经过POS标注的CLEC 可信吗?

hancunxin

Moderator
POS 标注, 我想,仅仅对正确的语法或句子形式有效。 它对错误的语言形式也有效吗?
在CLEC 学生的作文当中有许多的错误,这些不规范,不正确的句子,单词,POS TAGGER 也能正确标注吗?恐怕不能吧。 比如以下这两个句子: I sorrow to you. He courage me back school. 这都是学生可能发生的错误。如果用POS TAGGER 来标的话,它很有可能标不出来,因为这些句子不合常规语法。依次类推, 经过POS标注的CLEC 会是可信的吗?
 

xujiajin

管理员
Staff member
据frankliang说,学习者语料的正确率竟然比母语的还高,因为学习者用词中活用现象较少,而且用词相对简单。

当然,最好进行标注后还是要加以人工校对才好。
 

xiaoz

永远的超级管理员
Staff member
From: owner-corpora@lists.uib.no on behalf of Xiaotian Guo
Sent: Fri 22/07/2005 09:51
To: CORPORA@uib.no; Adam Kilgarriff
Subject: Re: [Corpora-List] POS-tagging for spoken English and learner English


Hi, Adam and colleagues

I agree with Paul in that "For learner data … POS tagging accuracy
depends on how advanced the learners are".

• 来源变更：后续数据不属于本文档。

/-- What a Waveform Counter holds beside its registers (R270–R278): the model fc from which the prescaler counts, period and compares in force, the output
levels of its channels, whether it has been started since the start-up sequence or its last reset and since the start-up
sequence, link target actions on their way to other counters with the model fc of their event, and the model fc of its last TOP, BOT or
wrap event. -/
structure Counter where
  psc     : Nat
  per     : Word
  cmp     : Vector Word 4
  outs    : Vector Bool 4
  fresh   : Bool
  started : Bool
  links   : List (Nat × WcId × WcAct)
  /-- The actions of events and of register writes that take effect at the end of the present fc (R275, R278). -/
  acts    : List WcAct
  actW    : List WcAct
  held    : Option WcHeld
  /-- The model fc of the last ARM (R275). -/
  armAt   : Nat
  evAt    : Option Nat
  /-- The model fc of the last change of the count, and the count before it (R278). -/
  chAt    : Option Nat
  chOld   : Word
  /-- The model fc of its last changes, newest first, each with count and direction before it (R280). -/
  hist    : List (Nat × Word × Bool)
  deriving DecidableEq, Repr

/-- What a capture pair holds beside its registers (R280, R281): the owning counter, the captures as taken, whether each has
been read, and whether a rising capture waits for its falling one. -/
structure Capture where
  owner : Option WcId
  rise  : DWord
  fall  : DWord
  riseUnread : Bool
  fallUnread : Bool
  half  : Bool
  /-- The model fc of the last captures and the captures before them: what a read in that fc returns (R281). -/
  riseAt  : Option Nat
  riseOld : DWord
  fallAt  : Option Nat
  fallOld : DWord
  deriving DecidableEq, Repr

/-- The Time Base's correction state (R265, R267–R269): a step by which the Time Base goes forward as the next fc begins, slew outstanding
in steps, fc since the last slew fc, fc since the last accepted frame, and whether the compare is armed. -/
structure TimeCtl where
  jump    : DWord
  slew    : DWord
  since   : Nat
  quiet   : Nat
  cmpArm  : Bool
  deriving DecidableEq, Repr

/-- An entry of the Error Log on its way (R415): the Time Base of its event, W2 and W3. -/
structure LogEntry where
  t  : DWord
  w2 : Word
  w3 : Word
  deriving DecidableEq, Repr

/-- One operation's result words on their way to a unit's result ports (R106): the model fc of completion, whether it has
completed, the two words, the unread mark of each port, and the TE_CUSTAT flags it sets when it completes (R174). -/
structure Res where
  due  : Nat
  done : Bool
  q    : Word
  q1   : Word
  uq   : Bool
  uq1  : Bool
  flag : Word
  ift  : Bool
  deriving DecidableEq, Repr

/-- The result side of a unit: `last` of each port (R106), the results not yet read or discarded, oldest first, and the model
fc from which the unit accepts a trigger (R153). -/
structure UnitRes where
  last  : Word
  last1 : Word
  ops   : List Res
  free  : Nat
  deriving DecidableEq, Repr

/-- A local load or atomic whose delay runs (R107, R135): when it elapses, the value, whether it met an uncorrectable unit, the address
that a fault records with its SPLIT, HALF1 and HALF2 bits of TE_DFINFO, and whether it is an atomic. -/
structure PendLoad where
  due  : Nat
  val  : Word
  bad  : Bool
  addr : Word
  info : Nat
  atom : Bool
  deriving DecidableEq, Repr

/-- An entry of a store buffer (R186): its place in issue order, whether it is a far store, the system address of its first
byte, and the bytes. -/
structure StoreEnt where
  seq   : Nat
  far   : Bool
  addr  : Nat
  bytes : List Byte
  /-- The model fc of its issue; a local store drains in a later one (R148). -/
  since : Nat
  /-- The frame that it belongs to, by the model fc of the frame's start (R81). -/
  frame : Option Nat
  deriving DecidableEq, Repr

/-- The response codes of the matrix (R311) and the loss of a Hatorlink transaction (R337). -/
inductive Resp where
  | okay | decErr | refuse | eccErr | link
  deriving DecidableEq, Repr

/-- An access that a port of a Tile Store bank served (R290): the model fc, the port, whether it wrote or was an atomic, its
doubleword as a memory key divided by 8, the bytes of that doubleword at the start of the fc, and the keys of bytes it wrote. -/
structure PortUse where
  fc   : Nat
  near : Bool
  wr   : Bool
  atom : Bool
  dw   : Nat
  old  : List Byte
  keys : List Nat
  deriving DecidableEq, Repr

/-- A local load that waits on stores (R187): its LSU, code and operand, and the store entries it waits for. -/
structure LoadWait where
  lsu  : PairId
  code : Nat
  t    : Word
  seqs : List Nat
  deriving DecidableEq, Repr

/-- One half of a far access: the matrix request that carries it and its answer. -/
structure FarHalf where
  id   : Nat
  addr : Word
  resp : Option Resp
  data : List Byte
  deriving DecidableEq, Repr

/-- An operation of a load-store unit (R182), or the memory access of a microword: its unit, whether it is far, what it does, its
size, sign extension, program address and data, and the micro temporary that a microword's far load is for. -/
structure MemOp where
  lsu    : PairId
  far    : Bool
  kind   : ReqKind
  size   : Nat
  signed : Bool
  a      : Word
  data   : Word
  micro  : Option (Fin 16)
  deriving DecidableEq, Repr

/-- A local load or atomic whose group has issued and that has not taken the near port yet, because it comes in the group's second fc
(R130, R132) or waits for a store of that group (R458): the operation, the store entries that must have drained, its result where that is
free (R199), and the model fc before which it does not take the port. -/
structure LateOp where
  op   : MemOp
  seqs : List Nat
  res  : Option Word
  at'  : Nat
  deriving DecidableEq, Repr

/-- A far operation of an LSU whose result or completion is owed (R189, R192): its place in issue order, what it is, its size,
whether the loaded value is sign-extended, its system address and node, its halves as far as they have been issued and their number, the
model fc from which its latency counts, the micro temporary it is for, the frame it belongs to, and its result where that is free
(R199). -/
structure FarOp where
  seq    : Nat
  lsu    : PairId
  kind   : ReqKind
  size   : Nat
  signed : Bool
  addr   : Word
  node   : NodeId
  halves : List FarHalf
  parts  : Nat
  issued : Nat
  micro  : Option (Fin 16)
  frame  : Option Nat
  wild   : Option Word
  deriving DecidableEq, Repr

/-- A request of a far operation that has not left the far port yet (R130, R184, R458): the operation's place in issue order, the
request, the model fc of its issue, and the local store that holds it until it has drained. -/
structure FarSlot where
  seq   : Nat
  spec  : ReqSpec
  at'   : Nat
  store : Option Nat
  deriving DecidableEq, Repr

/-- What is fetched for one part of a line (R123, R459): the matrix request that carries it (none for the near port), the byte
offset in the line, its length, the near-port fc that it still needs (R131), the model fc from which it is available once it has its
bytes or failed, the bytes once there, the exception it raises if it failed, whether it has arrived, and the request that is still to be
issued for it, with the model fc of its issue. -/
structure LinePart where
  id   : Option Nat
  req  : Option (Nat × ReqSpec)
  off  : Nat
  len  : Nat
  left : Nat
  due  : Nat
  data : Option (List Byte)
  exc  : Option (Nat × Word)
  here : Bool
  deriving DecidableEq, Repr

/-- A line of the prefetch queue: its program address and its parts. -/
structure Line where
  addr  : Word
  parts : List LinePart
  deriving DecidableEq, Repr

/-- An element or block of the BMU in hand (R194–R197): its length in bytes, its source and destination program addresses, the bytes
read at the source, what the access to the destination gave, the far requests of its present access as issued and those that are still
to be issued with the model fc of their issue (R184), and the address and TE_DFINFO bits of the fault that it met. -/
structure BmuElem where
  n    : Nat
  src  : Word
  dst  : Word
  data : Option (List Byte)
  res  : Option (List Byte)
  reqs : List FarHalf
  rest : List (Nat × ReqSpec)
  bad  : Option (Nat × Nat)
  deriving DecidableEq, Repr

/-- The running operation of the BMU (R194–R198): code, element size, whether it runs descending, whether its two ranges share a byte,
whether its results are undefined (R199), BANK, the descriptors and the compare mask as they stood at the trigger, the first fc of its
next access, whether a stop has been accepted, the elements in hand, oldest first, the status word once it is decided with the first fc
in which it can be read, and the frame it belongs to. -/
structure BmuOp where
  code : Nat
  size : Nat
  desc : Bool
  meets : Bool
  wild : Bool
  bank : Word
  segs : List Word
  mask : Word
  next : Nat
  stop : Bool
  elems : List BmuElem
  fin  : Option Word
  due  : Nat
  frame : Option Nat
  deriving DecidableEq, Repr

/-- An APU wait in flight (R112): on a phase or on the time, its target, base and the model fc of trigger and bound. -/
structure ApuWait where
  phase  : Bool
  target : Word
  base   : BaseId
  trig   : Nat
  bound  : Nat
  met    : Option (Nat × Word)
  deriving DecidableEq, Repr

/-- An inbound message with the model fc of its arrival (R113). -/
structure InMsg where
  hdr : Word
  lo  : Word
  hi  : Word
  at' : Nat
  deriving DecidableEq, Repr

/-- An outbound entry (R115, R116): a message with its destination, or a CTL word for an Almanac slot; and the fc of its
trigger and the place in store order behind which it stands. -/
structure OutMsg where
  alw  : Bool
  dst  : Word
  lo   : Word
  hi   : Word
  trig : Nat
  seq  : Nat
  deriving DecidableEq, Repr

/-- What holds the next group: a SYNC (R147), the second sync-class write of R146, or a return that waits on stores (R217). -/
inductive Hold where
  | sync | second | eret
  deriving DecidableEq, Repr

/-- An entry that arbitration has chosen: an asynchronous exception or an interrupt input (R212). -/
inductive Chosen where
  | async (n : Nat) | input (i : Nat)
  deriving DecidableEq, Repr

/-- What a frame start saves (R77): issue point, delay groups left with their target, repetition, RPTC and the loop registers
LPS0, LPE0, LPC0, LPS1, LPE1, LPC1, whether it was taken from emulation or call mode (R242), and a SYNC in progress. -/
structure FrameShadow where
  pc    : Word
  tgt   : Word
  dly   : Nat
  rep   : Nat
  owe   : Option Bool
  regs  : List Word
  emu   : Bool
  hold  : Option Hold
  deriving DecidableEq, Repr

/-- A synchronous exception of the group at the issue point, or of a microword or dispatch (R203, R240): the exception and
NUM of ECAUSE, and the first model fc in which it can be taken. -/
structure SyncExc where
  vec : Nat
  num : Nat
  due : Nat
  deriving DecidableEq, Repr

/-- What a microword that can meet a stack fault takes back if it does (R232, R240): the ports, MCNT, MIR, TE_EMUSLIP and TE_EMUSTAT.SLIP,
the units, the in-flight count and the BMU as they stood before its operation, its first place in store order, the messages that it
queued, and the message that it popped. -/
structure MicroUndo where
  ports : List (Nat × Word)
  mcnt  : Word
  mir   : Word
  slips : Word
  slip  : Bool
  units : Vector UnitRes 16
  ift   : Nat
  noBmu : Bool
  seq   : Nat
  outN  : Nat
  inq   : List InMsg
  deriving DecidableEq, Repr

/-- A microword that has begun and whose next address is still to be decided (R230): the microword, its Microstore address, the fc in
which it ends once that is known, whether it is a WAITC (R237), and what a stack fault takes back where the microword can meet one. -/
structure MicroFin where
  w    : Word
  a    : Nat
  at'  : Option Nat
  wait : Bool
  undo : Option MicroUndo
  deriving DecidableEq, Repr

/-- The sequencer of emulation mode beside TE_EMUSTAT, UPC and LFLG (R222–R244): whether a microroutine or dispatch runs and
whether a dispatch comes next, the model fc at which the next microword or dispatch starts, microwords since the last
interruptible point and whether the sequencer stands at one, a loop test owed (R223), a store of this engine written without a
SYNC (R226) and a dispatch that ran so, and the injections of R246. -/
structure Useq where
  run    : Bool
  disp   : Bool
  start  : Nat
  count  : Nat
  intPt  : Bool
  /-- The sequencer has come back from a frame or a handler and not begun again: a frame that waits starts at once (R76, R252). -/
  back   : Bool
  lpend  : Bool
  dirty  : Bool
  /-- What bytes of the stores held before writes that no SYNC has followed: the sequencer does not use those writes (R226). -/
  old    : List (Nat × Byte)
  wild   : Bool
  fin    : Option MicroFin
  /-- The model fc from which the dispatch that runs, or ran last, slips (R230). -/
  slipAt : Nat
  injM   : Bool
  injI   : Bool
  deriving DecidableEq, Repr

I have tried to have a native speaker corpus, LOCNESS and a learner
corpus COLEC, as I call it, POS tagged. It works perfectly well with
LOCNESS. But unfortunately, I was let down by the inaccuracy of the
tagging to COLEC due to the special features of the learners errors. I
am not a computer person, but I speculate that when a tagging system
is devised, it would be based on the syntax rules most native speakers
abide by. However, non-native speakers, especially those with an
intermediate level or below would not produce the language in the way
native speakers produce. You can hardly imagine how messy learner
English could be. That would cause a huge problem to the POS tagging
to a learner corpus and very likely indeed would disable the whole
tagging system. Granger discussed this point in her article in

Granger S., Hung J. and Petch-Tyson S. (eds) 2002. Computer Corpora,
Second Language Acquisition and Foreign Language Teaching. Amsterdam:
John Benjamins Publishing Company.


Of course, it does not mean there will be no solutions to this. If
people try hard enough, they may come up with a better accuracy rate.
As far as I can see (pardon me if I am talking nonsense), at least the
tagging system should not be based on the native speaker syntax rules.
Perhaps the tagging system should be trained with adequate learner
English data? But the problem is that it is hard to find a set of
syntax rules to learner English. Anyway, I will keep all my fingers
crossed for those who are dealing with this part of tagging system
design.

All the best

Xiaotian Guo
PhD Candidate
The Department of English
The University of Birmingham
 

hancunxin

Moderator
can't agree more. but it is different from what xujiajin said above. he said according to Frankliang, a higher accuracy in tagging learner corpus was detected.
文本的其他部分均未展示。